-- RAW DATA --
-- ==== Sys2Proof/Laws/Wf.lean ====
section
/-! SUPPORT. Every operation keeps the canonical form of the memories and the ranges of the counters:
one lemma an operation, for the PPU, the board and the whole state. -/

namespace Sys2Proof.Machine

/-! ## The memories at power-on -/

theorem powerOn_memories_wf (c : Cartridge) :
    (State.powerOn c).ram.wf 2048 = true ∧ (State.powerOn c).ppu.ntRam.wf 2048 = true ∧
    (State.powerOn c).ppu.palette.wf 32 = true ∧ (State.powerOn c).ppu.oam.wf 256 = true ∧
    (State.powerOn c).ppu.secOam.wf 32 = true ∧ (State.powerOn c).board.prgRam.wf 8192 = true ∧
    (State.powerOn c).board.chrRam.wf 8192 = true ∧ (State.powerOn c).ppu.framebuffer.wf = true := by
  refine ⟨rfl, rfl, rfl, rfl, rfl, rfl, rfl, rfl⟩

/-! ## Indices -/

theorem ntIndex_lt (m : Mirroring) (a : PpuAddr) : ntIndex m a < 2048 := by
  have : ntPage m (a.toNat / 1024 % 4) ≤ 1 := by unfold ntPage; cases m <;> simp <;> omega
  unfold ntIndex; omega

theorem palIndex_storage (i : BitVec 5) :
    (!(decide (16 ≤ (palIndex i).toNat) && (palIndex i).toNat % 4 == 0)) = true := by
  revert i; decide

theorem palCell_lt (a : PpuAddr) : palCell a < 32 := (palIndex _).isLt

/-! ## The PPU -/

/-- The PPU's invariant, clause by clause. -/
theorem Ppu.wf_iff (p : Ppu) : p.wf = true ↔
    p.ntRam.wf 2048 = true ∧ p.palette.wf 32 = true ∧ paletteUnmirrored p.palette = true ∧
    p.oam.wf 256 = true ∧ p.secOam.wf 32 = true ∧ p.secCount ≤ 8 ∧ p.units.length = 8 ∧
    p.scanline ≤ 261 ∧ p.dot ≤ 340 ∧ p.framebuffer.wf = true := by
  simp only [Ppu.wf, Bool.and_eq_true, decide_eq_true_eq, beq_iff_eq, and_assoc]

/-- The invariant looks at ten fields. -/
theorem Ppu.wf_congr {p q : Ppu} (h : p.wf = true) (h1 : q.ntRam = p.ntRam) (h2 : q.palette = p.palette)
    (h3 : q.oam = p.oam) (h4 : q.secOam = p.secOam) (h5 : q.secCount = p.secCount)
    (h6 : q.units = p.units) (h7 : q.scanline = p.scanline) (h8 : q.dot = p.dot)
    (h9 : q.framebuffer = p.framebuffer) : q.wf = true := by
  rw [Ppu.wf_iff] at h ⊢
  rw [h1, h2, h3, h4, h5, h6, h7, h8, h9]
  exact h

theorem paletteUnmirrored_write {m : Memory 6} (h : paletteUnmirrored m = true) (i : BitVec 5) (c : BitVec 6) :
    paletteUnmirrored (m.write (palIndex i).toNat c) = true := by
  simp only [paletteUnmirrored, List.all_eq_true] at h ⊢
  intro e he
  rcases Memory.mem_write he with rfl | he
  · exact palIndex_storage i
  · exact h e he

theorem ppuWriteRam_wf (b : Board) {p : Ppu} (a : PpuAddr) (val : Byte) (h : p.wf = true) :
    (ppuWriteRam b p a val).wf = true := by
  rw [Ppu.wf_iff] at h ⊢
  obtain ⟨h1, h2, h3, hr⟩ := h
  unfold ppuWriteRam
  split
  · exact ⟨h1, h2, h3, hr⟩
  split
  · exact ⟨Memory.wf_write _ (ntIndex_lt _ _) h1, h2, h3, hr⟩
  · exact ⟨h1, Memory.wf_write _ (palCell_lt _) h2, paletteUnmirrored_write h3 _ _, hr⟩

theorem Ppu.wf_setOam {p : Ppu} (h : p.wf = true) (i : Byte) (v : Byte) :
    { p with oam := p.oam.write i.toNat v }.wf = true := by
  rw [Ppu.wf_iff] at h ⊢
  obtain ⟨h1, h2, h3, h4, hr⟩ := h
  exact ⟨h1, h2, h3, Memory.wf_write _ i.isLt h4, hr⟩

theorem Ppu.wf_afterPortRead (b : Board) (r : Nat) {p : Ppu} (h : p.wf = true) :
    (p.afterPortRead b r).wf = true := by
  unfold Ppu.afterPortRead
  split <;> exact Ppu.wf_congr h rfl rfl rfl rfl rfl rfl rfl rfl rfl

theorem Ppu.wf_writeOamData (val : Byte) {p : Ppu} (h : p.wf = true) : (p.writeOamData val).wf = true := by
  unfold Ppu.writeOamData
  split
  · exact h
  · exact Ppu.wf_congr (Ppu.wf_setOam h p.oamAddr val) rfl rfl rfl rfl rfl rfl rfl rfl rfl

theorem Ppu.wf_writeScroll (val : Byte) {p : Ppu} (h : p.wf = true) : (p.writeScroll val).wf = true := by
  unfold Ppu.writeScroll
  split <;> exact Ppu.wf_congr h rfl rfl rfl rfl rfl rfl rfl rfl rfl

theorem Ppu.wf_writeAddr (val : Byte) {p : Ppu} (h : p.wf = true) : (p.writeAddr val).wf = true := by
  unfold Ppu.writeAddr
  split <;> exact Ppu.wf_congr h rfl rfl rfl rfl rfl rfl rfl rfl rfl

theorem Ppu.wf_afterPortWrite (b : Board) (r : Nat) (val : Byte) {p : Ppu} (h : p.wf = true) :
    (p.afterPortWrite b r val).wf = true := by
  have h' : ({ p with ioLatch := val } : Ppu).wf = true := Ppu.wf_congr h rfl rfl rfl rfl rfl rfl rfl rfl rfl
  unfold Ppu.afterPortWrite
  split
  · exact Ppu.wf_congr h' rfl rfl rfl rfl rfl rfl rfl rfl rfl
  · exact Ppu.wf_congr h' rfl rfl rfl rfl rfl rfl rfl rfl rfl
  · exact Ppu.wf_congr h' rfl rfl rfl rfl rfl rfl rfl rfl rfl
  · exact Ppu.wf_writeOamData val h'
  · exact Ppu.wf_writeScroll val h'
  · exact Ppu.wf_writeAddr val h'
  · exact Ppu.wf_congr (ppuWriteRam_wf b _ val h') rfl rfl rfl rfl rfl rfl rfl rfl rfl
  · exact h'

theorem Ppu.wf_onReset {p : Ppu} (h : p.wf = true) : p.onReset.wf = true :=
  Ppu.wf_congr h rfl rfl rfl rfl rfl rfl rfl rfl rfl

/-! ## The tick -/

theorem Ppu.wf_setPixel {p : Ppu} (h : p.wf = true) {x y : Nat} (c : BitVec 6) (hx : x < 256) (hy : y < 240) :
    { p with framebuffer := p.framebuffer.setPixel x y c }.wf = true := by
  rw [Ppu.wf_iff] at h ⊢
  obtain ⟨h1, h2, h3, h4, h5, h6, h7, h8, h9, h10⟩ := h
  exact ⟨h1, h2, h3, h4, h5, h6, h7, h8, h9, FrameBuffer.wf_setPixel c hx hy h10⟩

theorem Ppu.wf_setUnits {p : Ppu} (h : p.wf = true) {us : List SpriteUnit} (hu : us.length = p.units.length) :
    { p with units := us }.wf = true := by
  rw [Ppu.wf_iff] at h ⊢
  obtain ⟨h1, h2, h3, h4, h5, h6, h7, hr⟩ := h
  exact ⟨h1, h2, h3, h4, h5, h6, hu.trans h7, hr⟩

theorem Ppu.wf_emitPixel {p : Ppu} (h : p.wf = true) {x y : Nat} (hx : x < 256) (hy : y < 240) :
    (p.emitPixel x y).wf = true :=
  Ppu.wf_congr (Ppu.wf_setUnits (us := p.units.map SpriteUnit.advance) (Ppu.wf_setPixel h _ hx hy)
    (List.length_map ..)) rfl rfl rfl rfl rfl rfl rfl rfl rfl

theorem Ppu.wf_emitBackdrop {p : Ppu} (h : p.wf = true) {x y : Nat} (hx : x < 256) (hy : y < 240) :
    (p.emitBackdrop x y).wf = true := Ppu.wf_setPixel h _ hx hy

theorem Ppu.wf_backgroundDot (b : Board) (d : Nat) {p : Ppu} (h : p.wf = true) :
    (p.backgroundDot b d).wf = true := by
  unfold Ppu.backgroundDot
  split
  · unfold Ppu.backgroundFetch
    split <;> exact Ppu.wf_congr h rfl rfl rfl rfl rfl rfl rfl rfl rfl
  · exact h

theorem Ppu.wf_copySprites (ns : List Nat) : ∀ (k : Nat) {p : Ppu}, k + ns.length ≤ 8 → p.wf = true →
    (Ppu.copySprites ns k p).wf = true := by
  induction ns with
  | nil => intro k p _ h; exact h
  | cons n ns ih =>
    intro k p hk h
    simp only [List.length_cons] at hk
    refine ih (k + 1) (by omega) ?_
    rw [Ppu.wf_iff] at h ⊢
    obtain ⟨h1, h2, h3, h4, h5, hr⟩ := h
    exact ⟨h1, h2, h3, h4,
      Memory.wf_write _ (by omega) (Memory.wf_write _ (by omega)
        (Memory.wf_write _ (by omega) (Memory.wf_write _ (by omega) h5))), hr⟩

-- WORK TO COMPLETE --
All lines from the one containing "(p.backgroundDot b d).wf = true := by" down to the final line above are to be restated word for word; leave out the rest.

-- ANSWER BOX --
    (p.backgroundDot b d).wf = true := by
  unfold Ppu.backgroundDot
  split
  · unfold Ppu.backgroundFetch
    split <;> exact Ppu.wf_congr h rfl rfl rfl rfl rfl rfl rfl rfl rfl
  · exact h

theorem Ppu.wf_copySprites (ns : List Nat) : ∀ (k : Nat) {p : Ppu}, k + ns.length ≤ 8 → p.wf = true →
    (Ppu.copySprites ns k p).wf = true := by
  induction ns with
  | nil => intro k p _ h; exact h
  | cons n ns ih =>
    intro k p hk h
    simp only [List.length_cons] at hk
    refine ih (k + 1) (by omega) ?_
    rw [Ppu.wf_iff] at h ⊢
    obtain ⟨h1, h2, h3, h4, h5, hr⟩ := h
    exact ⟨h1, h2, h3, h4,
      Memory.wf_write _ (by omega) (Memory.wf_write _ (by omega)
        (Memory.wf_write _ (by omega) (Memory.wf_write _ (by omega) h5))), hr⟩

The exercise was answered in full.